**Problem description:**
Whenever a line in the data contains "from", show that line.

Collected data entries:

-- ==== Sys2Proof/Machine/Flags.lean ====
section
/-! DEFINITION. The flags (10_state.md section 7) and the `STATUS` view assembled from them (R55). -/

namespace Sys2Proof.Machine

/-- `TR_CFG_VALID` (R31): 1 iff the last `TR.CFG` was accepted. -/
def TrBank.valid : TrBank → Bool
  | .unconfigured => false
  | .configured _ _ => true

/-- `TR_FSM` as a bit (R36). -/
def TrFsm.bit : TrFsm → Bool
  | .advance => false
  | .strobe => true

/-- `FB_STATE` as two bits (R45). -/
def FbState.code : FbState → BitVec 2
  | .empty => 0
  | .loaded => 1
  | .descrambled => 2
  | .corrected => 3

/-- `FRAME_INVALID` (R55): the OR of every `FEC_INVALID[j]`. -/
def State.frameInvalid (s : State) : Bool := s.fecInvalid.any id

/-- `FEC_INVALID[j]`, 0 for a `j` that is no codeword of the frame (R55: bit 11 reads 0 with `RS_DEPTH = 1`). -/
def State.invalid (s : State) (j : Nat) : Bool := s.fecInvalid.getD j false

/-- The `STATUS` view (R55), from bit 15 down to bit 0. -/
def State.status (s : State) : BitVec 16 :=
  0#1 ++ s.slBitcnt ++ BitVec.ofBool (s.invalid 1) ++ BitVec.ofBool (s.invalid 0) ++
    BitVec.ofBool s.frameInvalid ++ BitVec.ofBool s.fecMode ++ s.fbState.code ++
    BitVec.ofBool s.trFsm.bit ++ BitVec.ofBool s.tr.valid ++ s.ctrl

end Sys2Proof.Machine
end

**Answer section:**
/-! DEFINITION. The flags (10_state.md section 7) and the `STATUS` view assembled from them (R55). -/
/-- The `STATUS` view (R55), from bit 15 down to bit 0. -/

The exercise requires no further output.